▸ **Data for this task**:
- - - - -

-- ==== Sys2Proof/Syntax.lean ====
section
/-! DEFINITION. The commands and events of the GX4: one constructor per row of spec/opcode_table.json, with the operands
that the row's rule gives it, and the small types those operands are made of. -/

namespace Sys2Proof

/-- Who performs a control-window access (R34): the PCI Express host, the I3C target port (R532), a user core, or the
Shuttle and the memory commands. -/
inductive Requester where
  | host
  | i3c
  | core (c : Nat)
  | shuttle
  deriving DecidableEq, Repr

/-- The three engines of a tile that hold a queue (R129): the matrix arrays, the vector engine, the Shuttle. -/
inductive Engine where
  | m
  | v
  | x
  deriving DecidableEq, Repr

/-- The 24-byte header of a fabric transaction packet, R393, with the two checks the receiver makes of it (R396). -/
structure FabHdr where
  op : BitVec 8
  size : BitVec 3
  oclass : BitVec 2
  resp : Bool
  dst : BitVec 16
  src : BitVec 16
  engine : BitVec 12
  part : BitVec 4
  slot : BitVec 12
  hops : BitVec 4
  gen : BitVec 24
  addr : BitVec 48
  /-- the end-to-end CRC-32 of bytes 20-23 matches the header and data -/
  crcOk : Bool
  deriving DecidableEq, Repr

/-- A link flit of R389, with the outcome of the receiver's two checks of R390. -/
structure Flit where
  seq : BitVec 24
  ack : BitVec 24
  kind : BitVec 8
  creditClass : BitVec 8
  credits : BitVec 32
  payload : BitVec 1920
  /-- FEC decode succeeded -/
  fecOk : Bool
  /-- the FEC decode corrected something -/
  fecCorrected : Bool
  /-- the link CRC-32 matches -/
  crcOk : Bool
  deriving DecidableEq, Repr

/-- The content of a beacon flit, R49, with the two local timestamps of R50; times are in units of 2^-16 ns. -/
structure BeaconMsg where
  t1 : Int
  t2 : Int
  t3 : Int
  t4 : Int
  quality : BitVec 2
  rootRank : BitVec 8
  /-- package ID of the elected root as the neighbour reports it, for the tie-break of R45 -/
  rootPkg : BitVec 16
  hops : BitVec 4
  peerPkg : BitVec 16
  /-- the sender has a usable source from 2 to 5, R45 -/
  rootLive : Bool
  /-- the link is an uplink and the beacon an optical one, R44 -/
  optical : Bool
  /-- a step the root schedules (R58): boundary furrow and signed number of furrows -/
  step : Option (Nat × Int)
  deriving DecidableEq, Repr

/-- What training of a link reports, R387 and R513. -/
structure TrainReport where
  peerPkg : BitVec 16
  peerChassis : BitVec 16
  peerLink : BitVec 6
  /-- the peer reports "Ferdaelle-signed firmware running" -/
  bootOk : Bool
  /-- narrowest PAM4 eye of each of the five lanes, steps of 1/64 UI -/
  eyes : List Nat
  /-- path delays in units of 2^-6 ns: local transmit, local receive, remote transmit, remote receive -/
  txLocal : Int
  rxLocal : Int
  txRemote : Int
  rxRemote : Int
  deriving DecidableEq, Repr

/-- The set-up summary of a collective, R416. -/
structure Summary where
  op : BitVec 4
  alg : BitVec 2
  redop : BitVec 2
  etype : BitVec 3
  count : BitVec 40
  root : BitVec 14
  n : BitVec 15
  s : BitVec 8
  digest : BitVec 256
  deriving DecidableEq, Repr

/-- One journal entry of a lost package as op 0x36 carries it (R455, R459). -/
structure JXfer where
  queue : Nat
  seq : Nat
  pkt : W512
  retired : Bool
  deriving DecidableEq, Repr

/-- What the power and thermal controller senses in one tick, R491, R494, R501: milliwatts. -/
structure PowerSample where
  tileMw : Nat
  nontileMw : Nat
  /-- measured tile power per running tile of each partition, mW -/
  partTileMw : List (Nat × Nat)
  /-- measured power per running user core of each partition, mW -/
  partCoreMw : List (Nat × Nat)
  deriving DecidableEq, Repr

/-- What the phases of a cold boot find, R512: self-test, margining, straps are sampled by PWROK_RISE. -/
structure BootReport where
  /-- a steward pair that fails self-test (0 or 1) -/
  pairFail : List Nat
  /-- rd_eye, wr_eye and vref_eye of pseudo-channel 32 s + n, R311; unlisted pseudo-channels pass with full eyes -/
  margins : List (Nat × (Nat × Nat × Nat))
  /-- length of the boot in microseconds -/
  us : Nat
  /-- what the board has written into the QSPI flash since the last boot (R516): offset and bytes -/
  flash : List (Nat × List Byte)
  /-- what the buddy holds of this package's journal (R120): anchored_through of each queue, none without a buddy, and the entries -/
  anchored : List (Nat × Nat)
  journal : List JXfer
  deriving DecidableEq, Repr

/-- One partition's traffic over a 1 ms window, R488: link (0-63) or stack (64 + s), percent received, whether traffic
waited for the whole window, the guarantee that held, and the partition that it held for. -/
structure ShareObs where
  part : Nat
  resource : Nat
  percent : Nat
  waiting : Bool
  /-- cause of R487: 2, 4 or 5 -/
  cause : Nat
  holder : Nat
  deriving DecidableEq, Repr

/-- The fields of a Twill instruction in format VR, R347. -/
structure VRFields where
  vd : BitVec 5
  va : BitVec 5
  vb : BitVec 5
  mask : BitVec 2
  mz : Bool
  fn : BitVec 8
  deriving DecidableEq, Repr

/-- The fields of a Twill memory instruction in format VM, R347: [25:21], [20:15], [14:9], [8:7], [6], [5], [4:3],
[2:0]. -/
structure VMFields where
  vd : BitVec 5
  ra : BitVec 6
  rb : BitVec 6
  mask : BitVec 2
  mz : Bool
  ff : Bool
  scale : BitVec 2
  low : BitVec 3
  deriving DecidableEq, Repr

- - - - -

▸ **Brief**: Identify the lines in the entries above that contain "test", then copy them out.

▸ **Output for this exercise**:
/-- What the phases of a cold boot find, R512: self-test, margining, straps are sampled by PWROK_RISE. -/
  /-- a steward pair that fails self-test (0 or 1) -/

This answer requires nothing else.